◆ **WHAT YOU WILL DO**: Each line starting at the one that contains "-- ==== Sys2Proof/Machine/Params.lean" and ending at the one that contains "a number, or" must be returned exactly, and the rest of the listing is left out.

◆ **DATA SHOWN**:
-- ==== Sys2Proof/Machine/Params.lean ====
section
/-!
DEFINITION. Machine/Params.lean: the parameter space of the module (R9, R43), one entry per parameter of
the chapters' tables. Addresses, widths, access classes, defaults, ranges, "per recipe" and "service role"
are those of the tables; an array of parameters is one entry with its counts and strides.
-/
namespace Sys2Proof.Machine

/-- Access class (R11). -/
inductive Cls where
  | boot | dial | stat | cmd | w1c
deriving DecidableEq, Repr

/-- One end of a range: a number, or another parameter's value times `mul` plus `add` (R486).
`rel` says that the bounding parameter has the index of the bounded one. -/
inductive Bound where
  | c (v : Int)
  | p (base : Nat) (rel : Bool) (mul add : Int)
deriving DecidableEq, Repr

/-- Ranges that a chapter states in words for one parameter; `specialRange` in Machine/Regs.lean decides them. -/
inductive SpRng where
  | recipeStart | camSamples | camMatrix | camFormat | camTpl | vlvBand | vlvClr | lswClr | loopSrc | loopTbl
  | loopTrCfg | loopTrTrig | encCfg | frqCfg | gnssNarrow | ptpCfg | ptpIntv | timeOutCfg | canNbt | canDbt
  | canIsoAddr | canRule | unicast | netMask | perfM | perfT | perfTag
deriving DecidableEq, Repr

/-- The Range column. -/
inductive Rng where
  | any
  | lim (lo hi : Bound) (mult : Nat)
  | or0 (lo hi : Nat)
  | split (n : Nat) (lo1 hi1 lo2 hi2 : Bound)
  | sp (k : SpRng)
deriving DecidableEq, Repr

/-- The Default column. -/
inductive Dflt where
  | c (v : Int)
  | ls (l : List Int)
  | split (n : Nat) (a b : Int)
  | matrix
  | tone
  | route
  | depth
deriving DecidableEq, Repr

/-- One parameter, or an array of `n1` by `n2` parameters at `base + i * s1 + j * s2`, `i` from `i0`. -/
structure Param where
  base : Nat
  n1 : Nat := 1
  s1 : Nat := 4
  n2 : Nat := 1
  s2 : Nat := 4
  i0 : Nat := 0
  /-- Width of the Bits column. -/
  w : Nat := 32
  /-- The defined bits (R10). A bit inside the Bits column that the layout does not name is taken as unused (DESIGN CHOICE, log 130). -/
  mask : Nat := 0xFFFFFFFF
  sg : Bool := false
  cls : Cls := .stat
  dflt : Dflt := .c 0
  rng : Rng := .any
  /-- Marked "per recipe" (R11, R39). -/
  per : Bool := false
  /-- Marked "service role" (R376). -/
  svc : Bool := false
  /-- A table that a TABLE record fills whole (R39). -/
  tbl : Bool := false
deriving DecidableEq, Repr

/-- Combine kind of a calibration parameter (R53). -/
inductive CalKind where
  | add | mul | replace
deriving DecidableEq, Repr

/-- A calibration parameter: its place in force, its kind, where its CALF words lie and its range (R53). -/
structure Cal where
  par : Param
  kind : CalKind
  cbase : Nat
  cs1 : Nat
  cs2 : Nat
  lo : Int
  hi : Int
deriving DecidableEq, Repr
--
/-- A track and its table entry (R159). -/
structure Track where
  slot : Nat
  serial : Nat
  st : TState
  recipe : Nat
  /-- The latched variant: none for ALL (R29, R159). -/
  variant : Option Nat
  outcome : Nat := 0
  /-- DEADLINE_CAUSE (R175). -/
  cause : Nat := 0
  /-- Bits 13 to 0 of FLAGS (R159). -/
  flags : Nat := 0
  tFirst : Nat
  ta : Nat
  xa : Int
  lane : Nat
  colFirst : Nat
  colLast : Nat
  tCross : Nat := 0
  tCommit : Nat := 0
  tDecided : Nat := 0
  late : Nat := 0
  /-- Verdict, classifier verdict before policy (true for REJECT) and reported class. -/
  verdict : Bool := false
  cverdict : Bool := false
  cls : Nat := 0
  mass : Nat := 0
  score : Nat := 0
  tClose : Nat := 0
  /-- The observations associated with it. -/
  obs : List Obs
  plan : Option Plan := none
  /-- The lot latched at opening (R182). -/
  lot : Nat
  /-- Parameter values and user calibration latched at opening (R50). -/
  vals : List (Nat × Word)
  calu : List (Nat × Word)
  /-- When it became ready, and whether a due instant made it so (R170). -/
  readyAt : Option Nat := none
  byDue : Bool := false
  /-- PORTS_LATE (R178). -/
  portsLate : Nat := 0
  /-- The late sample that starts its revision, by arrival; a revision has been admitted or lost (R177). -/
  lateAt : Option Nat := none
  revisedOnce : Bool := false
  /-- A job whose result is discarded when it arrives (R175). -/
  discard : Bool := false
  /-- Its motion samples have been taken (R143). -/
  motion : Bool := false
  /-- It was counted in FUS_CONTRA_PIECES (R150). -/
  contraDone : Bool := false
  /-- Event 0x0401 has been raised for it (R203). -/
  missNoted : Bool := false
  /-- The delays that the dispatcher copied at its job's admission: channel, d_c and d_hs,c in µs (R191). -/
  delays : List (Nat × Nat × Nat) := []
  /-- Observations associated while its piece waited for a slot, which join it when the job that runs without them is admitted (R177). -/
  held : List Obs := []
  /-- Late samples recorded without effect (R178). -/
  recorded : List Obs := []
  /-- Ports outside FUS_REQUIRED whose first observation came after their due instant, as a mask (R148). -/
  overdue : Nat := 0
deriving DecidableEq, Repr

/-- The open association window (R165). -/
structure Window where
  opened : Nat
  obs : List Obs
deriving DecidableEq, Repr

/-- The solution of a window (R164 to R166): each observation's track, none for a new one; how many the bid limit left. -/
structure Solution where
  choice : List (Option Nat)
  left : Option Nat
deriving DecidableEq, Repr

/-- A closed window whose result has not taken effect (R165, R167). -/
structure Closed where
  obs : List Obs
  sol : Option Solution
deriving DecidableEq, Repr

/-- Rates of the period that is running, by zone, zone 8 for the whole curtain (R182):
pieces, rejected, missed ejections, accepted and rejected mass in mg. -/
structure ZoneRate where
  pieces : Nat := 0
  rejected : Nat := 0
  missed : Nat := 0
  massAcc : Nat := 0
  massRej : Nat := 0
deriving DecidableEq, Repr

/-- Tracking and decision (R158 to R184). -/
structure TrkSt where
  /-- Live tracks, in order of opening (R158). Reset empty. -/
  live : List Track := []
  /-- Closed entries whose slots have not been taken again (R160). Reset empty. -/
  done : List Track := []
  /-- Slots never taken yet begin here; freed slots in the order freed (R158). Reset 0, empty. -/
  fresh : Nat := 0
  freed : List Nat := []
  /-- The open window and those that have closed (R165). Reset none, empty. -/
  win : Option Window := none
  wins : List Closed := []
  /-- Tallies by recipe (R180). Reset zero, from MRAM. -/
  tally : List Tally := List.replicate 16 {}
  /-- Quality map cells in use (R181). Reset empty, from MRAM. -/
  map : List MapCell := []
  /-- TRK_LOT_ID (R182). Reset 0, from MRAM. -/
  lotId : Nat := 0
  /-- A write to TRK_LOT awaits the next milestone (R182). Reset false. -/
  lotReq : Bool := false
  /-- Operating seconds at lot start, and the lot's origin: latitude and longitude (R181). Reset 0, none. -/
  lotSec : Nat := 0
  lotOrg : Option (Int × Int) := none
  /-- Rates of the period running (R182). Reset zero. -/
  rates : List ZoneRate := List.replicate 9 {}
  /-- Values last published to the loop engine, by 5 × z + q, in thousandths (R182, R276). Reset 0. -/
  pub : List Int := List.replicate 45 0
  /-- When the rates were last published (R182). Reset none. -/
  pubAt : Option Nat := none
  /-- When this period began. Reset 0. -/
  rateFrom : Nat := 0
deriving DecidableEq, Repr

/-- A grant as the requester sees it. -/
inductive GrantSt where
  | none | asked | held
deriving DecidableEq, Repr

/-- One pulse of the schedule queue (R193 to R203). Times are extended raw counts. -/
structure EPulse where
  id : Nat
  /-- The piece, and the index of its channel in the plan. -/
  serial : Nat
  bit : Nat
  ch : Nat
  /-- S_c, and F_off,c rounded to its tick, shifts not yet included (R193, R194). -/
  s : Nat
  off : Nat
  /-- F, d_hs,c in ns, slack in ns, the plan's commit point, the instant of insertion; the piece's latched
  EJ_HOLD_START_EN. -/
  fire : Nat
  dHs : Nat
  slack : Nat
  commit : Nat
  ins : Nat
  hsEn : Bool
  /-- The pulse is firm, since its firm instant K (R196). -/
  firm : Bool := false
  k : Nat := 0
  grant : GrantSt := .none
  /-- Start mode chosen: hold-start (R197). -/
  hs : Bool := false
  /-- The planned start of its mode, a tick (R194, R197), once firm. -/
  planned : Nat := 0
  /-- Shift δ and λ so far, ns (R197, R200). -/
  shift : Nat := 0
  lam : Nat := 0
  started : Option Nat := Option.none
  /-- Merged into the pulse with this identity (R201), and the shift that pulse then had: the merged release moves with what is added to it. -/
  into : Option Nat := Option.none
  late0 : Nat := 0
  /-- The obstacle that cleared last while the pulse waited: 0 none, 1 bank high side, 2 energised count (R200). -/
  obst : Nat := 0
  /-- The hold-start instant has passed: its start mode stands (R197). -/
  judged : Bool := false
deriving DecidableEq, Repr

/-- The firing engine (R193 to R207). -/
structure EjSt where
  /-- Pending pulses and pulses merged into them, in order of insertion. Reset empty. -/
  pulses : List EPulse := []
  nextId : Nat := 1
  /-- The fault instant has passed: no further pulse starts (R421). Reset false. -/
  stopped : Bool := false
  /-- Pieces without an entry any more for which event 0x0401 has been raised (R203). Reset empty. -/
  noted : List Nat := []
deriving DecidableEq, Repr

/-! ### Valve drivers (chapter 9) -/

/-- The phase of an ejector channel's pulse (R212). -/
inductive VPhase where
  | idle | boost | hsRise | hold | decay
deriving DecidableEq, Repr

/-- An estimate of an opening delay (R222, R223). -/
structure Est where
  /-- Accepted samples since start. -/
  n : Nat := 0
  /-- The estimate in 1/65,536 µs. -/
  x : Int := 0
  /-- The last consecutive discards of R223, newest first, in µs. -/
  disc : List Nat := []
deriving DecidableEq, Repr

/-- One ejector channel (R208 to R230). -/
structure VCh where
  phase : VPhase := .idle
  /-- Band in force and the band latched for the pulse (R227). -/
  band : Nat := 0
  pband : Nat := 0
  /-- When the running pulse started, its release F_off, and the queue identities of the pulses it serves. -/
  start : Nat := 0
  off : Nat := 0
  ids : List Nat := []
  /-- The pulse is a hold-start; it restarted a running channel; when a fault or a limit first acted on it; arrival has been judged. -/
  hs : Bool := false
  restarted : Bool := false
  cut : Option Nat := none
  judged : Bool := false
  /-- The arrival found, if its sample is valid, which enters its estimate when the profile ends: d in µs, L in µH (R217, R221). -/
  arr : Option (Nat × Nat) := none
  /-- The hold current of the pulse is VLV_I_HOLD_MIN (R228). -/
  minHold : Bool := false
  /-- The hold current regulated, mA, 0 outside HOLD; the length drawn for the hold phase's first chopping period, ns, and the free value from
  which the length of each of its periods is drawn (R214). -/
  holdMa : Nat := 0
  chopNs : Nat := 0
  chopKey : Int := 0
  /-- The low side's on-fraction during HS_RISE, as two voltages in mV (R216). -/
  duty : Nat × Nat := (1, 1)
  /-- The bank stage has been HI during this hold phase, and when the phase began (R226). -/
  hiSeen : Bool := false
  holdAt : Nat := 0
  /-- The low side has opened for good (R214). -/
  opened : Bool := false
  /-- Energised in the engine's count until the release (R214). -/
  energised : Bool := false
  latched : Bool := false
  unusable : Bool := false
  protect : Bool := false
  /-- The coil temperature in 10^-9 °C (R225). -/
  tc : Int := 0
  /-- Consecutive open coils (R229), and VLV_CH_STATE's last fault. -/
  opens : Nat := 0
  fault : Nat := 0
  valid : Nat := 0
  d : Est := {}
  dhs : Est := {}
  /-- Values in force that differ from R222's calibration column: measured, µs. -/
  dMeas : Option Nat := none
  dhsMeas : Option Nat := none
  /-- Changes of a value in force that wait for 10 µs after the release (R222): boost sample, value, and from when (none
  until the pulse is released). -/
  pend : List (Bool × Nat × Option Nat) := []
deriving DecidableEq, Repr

◆ **RESPONSE AREA**:
-- ==== Sys2Proof/Machine/Params.lean ====
section
/-!
DEFINITION. Machine/Params.lean: the parameter space of the module (R9, R43), one entry per parameter of
the chapters' tables. Addresses, widths, access classes, defaults, ranges, "per recipe" and "service role"
are those of the tables; an array of parameters is one entry with its counts and strides.
-/
namespace Sys2Proof.Machine

/-- Access class (R11). -/
inductive Cls where
  | boot | dial | stat | cmd | w1c
deriving DecidableEq, Repr

/-- One end of a range: a number, or another parameter's value times `mul` plus `add` (R486).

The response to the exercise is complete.